В комнату вошел пожилой человек, в сером сюртуке, с прорехою под мышкой, откуда торчал клочок рубашки, в сером же жилете, с медными пуговицами, с голым, как колено, черепом и с необъятно широкими и густыми русыми с проседью бакенбардами, из которых каждой стало бы на три бороды.
Захар не старался изменить не только данного ему Богом образа, но и своего костюма, в котором ходил в деревне. Платье ему шилось по вывезенному им из деревни образцу. Серый сюртук и жилет нравились ему и потому, что в этой полуформенной одежде он видел слабое воспоминание ливреи, которую он носил некогда, провожая покойных господ в церковь или в гости; а ливрея в воспоминаниях его была единственною представительницею достоинства дома Обломовых.

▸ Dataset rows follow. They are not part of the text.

theorem execAgingRemoval_answers (table s) :
    Answers [.out, .reg, .host, .wheels, .vit, .pwr] s (execAgingRemoval table s) := by
  unfold execAgingRemoval
  split
  · rename_i x0 x1 x2 x3 h4 h5
    refine Answers.ite ?_ ?_
    · extract_lets +onlyGivenNames x6
      refine Answers.cut (x := x6) ?_ (fun h7 => ?_)
      · unfold x6
        exact Touches.after (State.modVbank_touches _ _ _) rfl (Touches.mono rfl (State.takeUpdateSlot_touches _ _))
      clear_value x6
      exact Answers.next (Touches.after (State.settleTable_touches _ _) rfl (Touches.after (State.removeEntry_touches _ _ _ _) rfl h7))
    · exact Answers.next (Touches.refl _ _)
  · rename_i x8 x9 h10
    exact Answers.next (Touches.refl _ _)

theorem execAgingSweep_answers (table s) :
    Answers [.reg, .vit] s (execAgingSweep table s) := by
  unfold execAgingSweep
  refine Answers.ite ?_ ?_
  · extract_lets +onlyGivenNames x0
    clear_value x0
    exact Answers.next (Touches.after (State.modVtable_touches _ _ _) rfl (Touches.mono rfl (State.sweepTable_touches _ _)))
  · exact Answers.next (Touches.refl _ _)

theorem execLearnCommit_answers (table s) :
    Answers [.out, .reg, .host, .wheels, .frames, .vit, .pwr] s (execLearnCommit table s) := by
  unfold execLearnCommit
  split
  · rename_i x0 x1 x2 x3 x4 x5 h6 h7
    refine Answers.ite ?_ ?_
    · extract_lets +onlyGivenNames x8
      refine Answers.cut (x := x8) ?_ (fun h9 => ?_)
      · unfold x8
        exact Touches.after (State.modVbank_touches _ _ _) rfl (Touches.mono rfl (State.takeUpdateSlot_touches _ _))
      clear_value x8
      refine Answers.next (Touches.after (State.settleTable_touches _ _) rfl ?_)
      exact Touches.after (State.modVtable_touches _ _ _) rfl (Touches.after (State.commitLearn_touches _ _ _ _ _ _) rfl h9)
    · exact Answers.next (Touches.refl _ _)
  · rename_i x10 x11 h12
    exact Answers.next (Touches.refl _ _)

theorem execScrubRead_answers (bank mismatch shadow s) :
    Answers [.freeCtr, .out, .reg, .host, .ops, .led, .strands, .grants, .frames, .content, .vit, .gth, .srv, .img] s (execScrubRead bank mismatch shadow s) := by
  unfold execScrubRead
  refine Answers.ite ?_ ?_
  · exact Answers.next (Touches.mono rfl (State.scrubUnit_touches _ _ _ _))
  · exact Answers.next (Touches.refl _ _)

theorem execVitrineSearchResult_answers (frame id work parity s) :
    Answers [.freeCtr, .out, .reg, .host, .ops, .led, .strands, .grants, .frames, .content, .vit, .gth, .srv, .img, .pwr] s (execVitrineSearchResult frame id work parity s) := by
  unfold execVitrineSearchResult
  split
  · rename_i x0 x1 x2 h3
    split
    · rename_i x4 x5 x6 x7 x8 x9 h10
      refine Answers.ite ?_ ?_
      · exact Answers.next (Touches.after (State.touchUnit_touches _ _ _) rfl (Touches.mono rfl (State.endSearch_touches _ _ _ _ _ _ _ _ _)))
      · exact Answers.next (Touches.refl _ _)
    · rename_i x11 h12
      exact Answers.next (Touches.refl _ _)
  · rename_i x13 h14
    exact Answers.next (Touches.refl _ _)

theorem execVitrineUpdateSlot_answers (bank s) :
    Answers [.out, .reg, .host, .wheels, .vit, .pwr] s (execVitrineUpdateSlot bank s) := by
  unfold execVitrineUpdateSlot
  refine Answers.ite ?_ ?_
  · exact Answers.next (Touches.after (State.updateSlot_touches _ _) rfl (Touches.mono rfl (State.takeUpdateSlot_touches _ _)))
  · exact Answers.next (Touches.refl _ _)

/-! Machine/PowerOps.lean -/

theorem State.driveVid_touches (s code) :
    Touches [.out, .reg] s (State.driveVid s code) := by
  unfold State.driveVid
  refine Touches.ite ?_ ?_
  · exact Touches.refl _ _
  · exact Touches.after (State.emit_touches _ _) rfl (Touches.mono rfl (State.set_touches _ _ _))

Более ничто не напоминало старику барского широкого и покойного быта в глуши деревни. Старые господа умерли, фамильные портреты остались дома и, чай, валяются где-нибудь на чердаке; предания о старинном быте и важности фамилии всё глохнут или живут только в памяти немногих, оставшихся в деревне же стариков. Поэтому для Захара дорог был серый сюртук: в нем да еще в кое-каких признаках, сохранившихся в лице и манерах барина, напоминавших его родителей, и в его капризах, на которые хотя он и ворчал, и про себя и вслух, но которые между тем уважал внутренно, как проявление барской воли, господского права, видел он слабые намеки на отжившее величие.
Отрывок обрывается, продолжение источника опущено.